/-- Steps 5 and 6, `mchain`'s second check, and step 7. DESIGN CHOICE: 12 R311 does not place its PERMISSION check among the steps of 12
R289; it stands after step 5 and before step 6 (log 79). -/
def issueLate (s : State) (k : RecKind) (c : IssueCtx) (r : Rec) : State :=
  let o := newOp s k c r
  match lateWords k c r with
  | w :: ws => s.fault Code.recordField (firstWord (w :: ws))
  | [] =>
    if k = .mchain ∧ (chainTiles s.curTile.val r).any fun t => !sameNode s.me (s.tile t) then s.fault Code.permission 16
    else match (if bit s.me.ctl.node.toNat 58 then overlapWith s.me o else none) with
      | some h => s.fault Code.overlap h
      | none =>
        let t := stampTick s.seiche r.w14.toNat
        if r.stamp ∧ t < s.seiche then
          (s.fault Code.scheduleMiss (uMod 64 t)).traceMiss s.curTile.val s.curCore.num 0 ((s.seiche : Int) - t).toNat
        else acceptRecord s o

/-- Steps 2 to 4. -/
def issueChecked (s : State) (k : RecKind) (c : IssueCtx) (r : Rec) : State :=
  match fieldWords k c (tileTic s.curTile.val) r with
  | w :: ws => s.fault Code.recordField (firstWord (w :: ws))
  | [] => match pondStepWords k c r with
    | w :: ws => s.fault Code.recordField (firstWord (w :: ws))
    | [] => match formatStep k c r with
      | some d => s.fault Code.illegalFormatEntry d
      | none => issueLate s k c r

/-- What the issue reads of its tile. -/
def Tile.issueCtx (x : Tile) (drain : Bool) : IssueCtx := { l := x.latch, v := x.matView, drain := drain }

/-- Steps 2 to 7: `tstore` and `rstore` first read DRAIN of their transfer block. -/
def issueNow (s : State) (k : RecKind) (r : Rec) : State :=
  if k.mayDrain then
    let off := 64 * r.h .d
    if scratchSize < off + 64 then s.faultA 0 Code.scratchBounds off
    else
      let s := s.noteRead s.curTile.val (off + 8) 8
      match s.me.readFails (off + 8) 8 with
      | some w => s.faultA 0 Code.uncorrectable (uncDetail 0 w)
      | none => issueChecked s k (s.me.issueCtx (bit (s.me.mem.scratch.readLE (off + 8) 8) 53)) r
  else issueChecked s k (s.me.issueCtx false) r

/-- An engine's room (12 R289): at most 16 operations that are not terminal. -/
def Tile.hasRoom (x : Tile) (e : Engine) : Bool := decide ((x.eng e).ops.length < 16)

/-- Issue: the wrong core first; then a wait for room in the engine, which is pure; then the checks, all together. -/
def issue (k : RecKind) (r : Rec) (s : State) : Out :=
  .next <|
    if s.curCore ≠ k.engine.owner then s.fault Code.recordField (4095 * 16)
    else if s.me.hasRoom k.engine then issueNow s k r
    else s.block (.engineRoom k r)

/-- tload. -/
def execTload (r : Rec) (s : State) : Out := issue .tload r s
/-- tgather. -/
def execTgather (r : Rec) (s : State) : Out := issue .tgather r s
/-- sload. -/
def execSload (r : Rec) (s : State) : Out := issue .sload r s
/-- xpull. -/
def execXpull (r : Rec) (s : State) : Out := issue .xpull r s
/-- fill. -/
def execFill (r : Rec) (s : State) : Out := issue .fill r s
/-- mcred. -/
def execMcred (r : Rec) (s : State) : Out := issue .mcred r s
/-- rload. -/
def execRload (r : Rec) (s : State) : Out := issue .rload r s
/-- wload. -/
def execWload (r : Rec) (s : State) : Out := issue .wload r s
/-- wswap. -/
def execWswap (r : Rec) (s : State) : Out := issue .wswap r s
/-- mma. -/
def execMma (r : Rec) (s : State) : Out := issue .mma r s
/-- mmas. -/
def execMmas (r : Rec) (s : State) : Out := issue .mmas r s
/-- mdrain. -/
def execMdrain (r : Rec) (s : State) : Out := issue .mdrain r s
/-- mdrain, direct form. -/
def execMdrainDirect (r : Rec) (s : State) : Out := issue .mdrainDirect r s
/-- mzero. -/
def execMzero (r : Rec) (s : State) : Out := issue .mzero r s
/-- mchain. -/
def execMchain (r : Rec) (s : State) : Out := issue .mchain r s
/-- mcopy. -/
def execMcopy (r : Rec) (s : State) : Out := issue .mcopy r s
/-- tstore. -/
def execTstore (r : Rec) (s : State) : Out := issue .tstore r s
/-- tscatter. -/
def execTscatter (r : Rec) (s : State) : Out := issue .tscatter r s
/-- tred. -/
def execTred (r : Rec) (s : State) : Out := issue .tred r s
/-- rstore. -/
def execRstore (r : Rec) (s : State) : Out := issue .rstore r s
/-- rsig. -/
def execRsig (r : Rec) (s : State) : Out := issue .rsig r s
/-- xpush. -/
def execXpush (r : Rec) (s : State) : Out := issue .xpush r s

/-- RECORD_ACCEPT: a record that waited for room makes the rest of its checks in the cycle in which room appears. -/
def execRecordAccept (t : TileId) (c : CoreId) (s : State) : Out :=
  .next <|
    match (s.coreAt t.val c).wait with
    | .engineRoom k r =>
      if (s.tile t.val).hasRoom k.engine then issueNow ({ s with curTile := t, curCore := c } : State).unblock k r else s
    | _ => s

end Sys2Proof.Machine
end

________________

- **Exercise description**: Only the lines from the one containing "its tile. -/" through the one containing "def Tile.hasRoom (x" are to be retyped, both boundary lines included, with no other material.

- **Answer to this problem**:
/-- What the issue reads of its tile. -/
def Tile.issueCtx (x : Tile) (drain : Bool) : IssueCtx := { l := x.latch, v := x.matView, drain := drain }

/-- Steps 2 to 7: `tstore` and `rstore` first read DRAIN of their transfer block. -/
def issueNow (s : State) (k : RecKind) (r : Rec) : State :=
  if k.mayDrain then
    let off := 64 * r.h .d
    if scratchSize < off + 64 then s.faultA 0 Code.scratchBounds off
    else
      let s := s.noteRead s.curTile.val (off + 8) 8
      match s.me.readFails (off + 8) 8 with
      | some w => s.faultA 0 Code.uncorrectable (uncDetail 0 w)
      | none => issueChecked s k (s.me.issueCtx (bit (s.me.mem.scratch.readLE (off + 8) 8) 53)) r
  else issueChecked s k (s.me.issueCtx false) r

/-- An engine's room (12 R289): at most 16 operations that are not terminal. -/
def Tile.hasRoom (x : Tile) (e : Engine) : Bool := decide ((x.eng e).ops.length < 16)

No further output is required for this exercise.